-- ==== Sys2Proof/Laws/Turns.lean ====
section
/-! SUPPORT. Each agent's turn keeps the invariant: PROC's fetch, its resumptions and its fine turn, SEQ's turns, the answers of XPORT and
TIMER, the host's accesses and the power-on reset. -/

namespace Sys2Proof.Machine

/-- The agents side depends on PROC, SEQ, the flags and the outputs, and on the glyphs in the map. -/
theorem AgentsOk.congr {s t : State} {k : Knows} (h : AgentsOk s k) (h1 : t.cfg = s.cfg) (h2 : t.hf = s.hf)
    (h3 : t.proc = s.proc) (h4 : t.seqStage = s.seqStage) (h5 : t.seqSteps = s.seqSteps) (h6 : t.seqPos = s.seqPos)
    (h7 : t.seqDone = s.seqDone) (h8 : t.seqPending = s.seqPending) (h9 : t.snap = s.snap) (h10 : t.inFlight = s.inFlight)
    (h11 : t.resetOut = s.resetOut) (h12 : t.trace = s.trace) : AgentsOk t k := by
  obtain ⟨a, b, c, l, d, e, o, f, g, i⟩ := h
  constructor
  · unfold SeqOk at a ⊢; rw [h4, h5, h6, h7, h8, h9]; exact a
  · rw [h3]
    cases hp : s.proc with
    | executing hl =>
      rw [hp] at b
      have hr : ∀ todo, glyphRoom t todo = glyphRoom s todo := glyphRoom_congr h2 h1
      cases hl <;> simp only [Proc.safe, Hold.safe, h1, hr] at b ⊢ <;> exact b
    | _ => rw [hp] at b; exact b
  · rw [h4]; exact c
  · exact l
  · unfold State.procWaits at d ⊢; rw [h3, h7]; exact d
  · unfold State.updateRunning at e ⊢; rw [h4, h7, h10]; exact e
  · unfold State.updateRunning at o ⊢; rw [h4, h7]; exact o
  · rw [h11]; exact f
  · rw [h12]; exact g
  · rw [h12]; exact i

/-- The invariant does not see the timeline. -/
theorem Inv.withEnv {s : State} (h : Inv s) (env : List Event) : Inv { s with env := env } := by
  obtain ⟨hd, k, ha⟩ := h
  exact ⟨hd.congr rfl rfl rfl rfl rfl rfl rfl rfl rfl rfl rfl, k, ha.congr rfl rfl rfl rfl rfl rfl rfl rfl rfl rfl rfl rfl⟩

/-- Outside a blocking sequence the agents are as `Mid` has them. -/
theorem AgentsOk.mid {s : State} {k : Knows} (h : AgentsOk s k) (hw : s.procWaits = false) : Mid s k :=
  ⟨h.seq_ok, h.idle_ok, h.low_idle, fun hd => (by rw [h.wait_ok.mpr hd] at hw; cases hw), h.flight_ok, h.once_ok, h.line_ok, h.low_ok, h.quiet_ok⟩

/-- `Mid` does not see PROC. -/
theorem Mid.congr {s t : State} {k : Knows} (h : Mid s k) (h4 : t.seqStage = s.seqStage) (h5 : t.seqSteps = s.seqSteps)
    (h6 : t.seqPos = s.seqPos) (h7 : t.seqDone = s.seqDone) (h8 : t.seqPending = s.seqPending) (h9 : t.snap = s.snap)
    (h10 : t.inFlight = s.inFlight) (h11 : t.resetOut = s.resetOut) (h12 : t.trace = s.trace) : Mid t k := by
  obtain ⟨a, b, l, c, d, o, e, f, g⟩ := h
  constructor
  · unfold SeqOk at a ⊢; rw [h4, h5, h6, h7, h8, h9]; exact a
  · rw [h4]; exact b
  · exact l
  · rw [h7]; exact c
  · unfold State.updateRunning at d ⊢; rw [h4, h7, h10]; exact d
  · unfold State.updateRunning at o ⊢; rw [h4, h7]; exact o
  · rw [h11]; exact e
  · rw [h12]; exact f
  · rw [h12]; exact g

/-- PROC may stand wherever is safe. -/
theorem Mid.agents {s : State} {k : Knows} (h : Mid s k) {p : Proc} (hp : p.safe s k)
    (hw : State.procWaits { s with proc := p } = false) : AgentsOk { s with proc := p } k := by
  obtain ⟨a, b, l, c, d, o, e, f, g⟩ := h
  refine ⟨a, ?_, b, l, ?_, d, o, e, f, g⟩
  · cases p with
    | executing hl => cases hl <;> exact hp
    | _ => exact hp
  · rw [hw]; exact ⟨fun h => (by cases h), fun h => absurd h c⟩

theorem DataOk.withProc {s : State} (h : DataOk s) (p : Proc) : DataOk { s with proc := p } :=
  h.congr rfl rfl rfl rfl rfl rfl rfl rfl rfl rfl rfl

/-! ## PROC -/

/-- The words taken from the queue leave it within its size. -/
theorem DataOk.popTo {s : State} (h : DataOk s) {rest : List Word} (hr : rest.length < s.queue.length ∨ rest = []) :
    DataOk (s.popTo rest) := by
  have hq : s.queue.length ≤ s.cfg.cmdFifoDepth + 1 := by
    have := h.cmdq_le
    unfold State.queue
    cases hb : s.busWrite <;> simp [List.length_append] <;> omega
  refine ⟨h.cfg_ok, h.fb_wf, h.fb_below, ?_, by intro h; simp [State.popTo] at h, h.respq_le, h.hf_wf, h.hf_le, h.hf_glyphs, h.cache_ok,
    h.font_ok⟩
  show rest.length ≤ s.cfg.cmdFifoDepth
  rcases hr with hr | hr
  · omega
  · rw [hr]; exact Nat.zero_le _

/-- What fetching leaves: fewer words, and a prefix that is not a command yet. -/
theorem fetchWords_ok (ws q : List Word) (hw : ws = [] ∨ decode ws = .incomplete) :
    match fetchWords ws q with
    | .needMore ws' => ws' = [] ∨ decode ws' = .incomplete
    | .complete _ rest => rest.length < q.length := by
  induction q generalizing ws with
  | nil => exact hw
  | cons w q ih =>
    unfold fetchWords
    cases hd : decode (ws ++ [w]) with
    | incomplete =>
      have h := ih (ws ++ [w]) (.inr hd)
      simp only
      revert h
      cases fetchWords (ws ++ [w]) q with
      | needMore ws' => exact id
      | complete d rest => simp only [List.length_cons]; omega
    | _ => simp

/-- Carrying out what was fetched keeps the invariant. -/
theorem runDecoded_ok {s s' : State} (hd : DataOk s) (hm : Mid s Knows.start) {d : Decoded} (hne : d ≠ .incomplete)
    (h : runDecoded d s = .next s') : Inv s' := by
  cases d with
  | incomplete => exact absurd rfl hne
  | illegalOpcode op tag => cases h; exact Inv.finish hd hm rfl rfl _
  | illegalField op tag len => cases h; exact Inv.finish hd hm rfl rfl _
  | command i len =>
    simp only [runDecoded, exec_eq] at h
    cases h
    exact runPlan_ok hd hm (plan_safe hd i)

/-- PROC's words are those of a proper prefix. -/
theorem Proc.safe_collected {s : State} {k : Knows} (h : s.proc.safe s k) (hn : ∀ hl, s.proc ≠ .executing hl) :
    k = Knows.start ∧ (s.collected = [] ∨ decode s.collected = .incomplete) ∧ s.procWaits = false := by
  unfold State.collected State.procWaits
  cases hp : s.proc with
  | idle => rw [hp] at h; exact ⟨h, .inl rfl, rfl⟩
  | collecting ws => rw [hp] at h; exact ⟨h.1, .inr h.2.2, rfl⟩
  | executing hl => exact absurd hp (hn hl)

theorem fetchWords_complete_ne (ws q : List Word) (d : Decoded) (rest : List Word) (h : fetchWords ws q = .complete d rest) :
    d ≠ .incomplete := by
  induction q generalizing ws with
  | nil => cases h
  | cons w q ih =>
    unfold fetchWords at h
    cases hd : decode (ws ++ [w]) with
    | incomplete => rw [hd] at h; exact ih _ h
    | _ => rw [hd] at h; cases h; simp

theorem fetchTurn_ok {s s' : State} (hi : Inv s) (hn : ∀ hl, s.proc ≠ .executing hl) (h : fetchTurn s = .next s') : Inv s' := by
  obtain ⟨hd, k, ha⟩ := hi
  obtain ⟨rfl, hc, hw⟩ := Proc.safe_collected ha.proc_ok hn
  have hm := ha.mid hw
  have hf := fetchWords_ok s.collected s.queue hc
  unfold fetchTurn at h
  cases hfw : fetchWords s.collected s.queue with
  | needMore ws =>
    rw [hfw] at h hf
    cases h
    refine ⟨(hd.popTo (.inr rfl)).withProc _, Knows.start, ?_⟩
    have hm' : Mid (s.popTo []) Knows.start := hm.congr rfl rfl rfl rfl rfl rfl rfl rfl rfl
    unfold collectingOrIdle
    cases ws with
    | nil => exact hm'.agents rfl rfl
    | cons w ws => exact hm'.agents ⟨rfl, by simp, hf.resolve_left (by simp)⟩ rfl
  | complete d rest =>
    rw [hfw] at h hf
    exact runDecoded_ok (hd.popTo (.inl hf)) (hm.congr rfl rfl rfl rfl rfl rfl rfl rfl rfl)
      (fetchWords_complete_ne _ _ _ _ hfw) h

/-- PROC takes the result of the sequence it waits for. -/
theorem whenReturned_ok {s : State} (hi : Inv s) {j : Job} {onFail : List Effect} (hp : s.proc = .executing (.jobSeq j onFail))
    (goOn : Bool → State → State)
    (hgo : ∀ (ok : Bool) (k : Knows), DataOk s.releaseSeq → Mid s.releaseSeq { k with idle := true } → k.low = false →
      jobSafe s.cfg { k with idle := true } j.todo = true → glyphRoom s j.todo = true →
      jobSafe s.cfg { k with idle := true } (onFail.map .effect) = true →
      glyphRoom s (onFail.map .effect) = true → Inv (goOn ok s.releaseSeq)) :
    Inv (s.whenReturned goOn) := by
  unfold State.whenReturned
  cases hst : s.seqStage with
  | returned ok =>
    obtain ⟨hd, k, ha⟩ := hi
    have hsafe := ha.proc_ok
    rw [hp] at hsafe
    obtain ⟨-, h2, h3, h4, h5, h6⟩ := hsafe
    have hw : s.procWaits = true := by simp [State.procWaits, hp]
    have hdone := ha.wait_ok.mp hw
    have hupd : s.updateRunning = false := by simp [State.updateRunning, hst, hdone]
    refine hgo ok k (hd.congr rfl rfl rfl rfl rfl rfl rfl rfl rfl rfl rfl) ?_ h2 h3 h4 h5 h6
    refine ⟨⟨rfl, rfl, rfl, rfl⟩, fun _ => rfl, fun _ => rfl, by simp, ?_, by rw [updateRunning_of_idle rfl]; rfl, ha.line_ok, ha.low_ok, ha.quiet_ok⟩
    have := ha.flight_ok
    rw [hupd] at this
    exact this
  | _ => exact hi

theorem runJob_ok {s : State} {k : Knows} (hd : DataOk s) (hm : Mid s k) {j : Job} (hj : jobSafe s.cfg k j.todo = true)
    (hg : glyphRoom s j.todo = true) : Inv (runJob j s) := runPieces_ok hd hm _ hj hg j

/-- PROC's resumption keeps the invariant. -/
theorem resume_ok {s s' : State} {hl : Hold} (hi : Inv s) (hp : s.proc = .executing hl) (h : resume hl s = .next s') : Inv s' := by
  have ⟨hd, k, ha⟩ := hi
  have hsafe := ha.proc_ok
  rw [hp] at hsafe
  have hw : ∀ hl', s.proc = .executing hl' → (∀ j f, hl' ≠ .jobSeq j f) → s.procWaits = false := by
    intro hl' h1 h2
    cases hl' <;> first | (simp [State.procWaits, h1]; done) | exact absurd rfl (h2 _ _)
  cases hl with
  | start i =>
    simp only [resume, exec_eq] at h
    cases h
    have hm := ha.mid (hw _ hp (by simp))
    rw [show k = Knows.start from hsafe] at hm
    exact runPlan_ok hd hm (plan_safe hd i)
  | job j => cases h; exact runJob_ok hd (ha.mid (hw _ hp (by simp))) hsafe.1 hsafe.2
  | jobTimer j => cases h; exact hi
  | jobSeq j onFail =>
    cases h
    refine whenReturned_ok hi hp _ fun ok k' h1 h2 h3 h4 h5 h6 h7 => ?_
    cases ok with
    | true => exact runJob_ok h1 h2 h4 h5
    | false => exact failJob_ok h1 h2 onFail h6 h7 j
  | push r =>
    cases h
    have hm := ha.mid (hw _ hp (by simp))
    rw [show k = Knows.start from hsafe] at hm
    exact Inv.finish hd hm rfl rfl r
  | leaving =>
    cases h
    have hm := ha.mid (hw _ hp (by simp))
    rw [show k = Knows.start from hsafe] at hm
    exact ⟨hd.withProc _, Knows.start, hm.agents rfl rfl⟩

_TASK DESCRIPTION_: Of all the lines in the data above, show only those that hold the word "inFlight".

_EXERCISE ANSWER_:
    (h7 : t.seqDone = s.seqDone) (h8 : t.seqPending = s.seqPending) (h9 : t.snap = s.snap) (h10 : t.inFlight = s.inFlight)
    (h10 : t.inFlight = s.inFlight) (h11 : t.resetOut = s.resetOut) (h12 : t.trace = s.trace) : Mid t k := by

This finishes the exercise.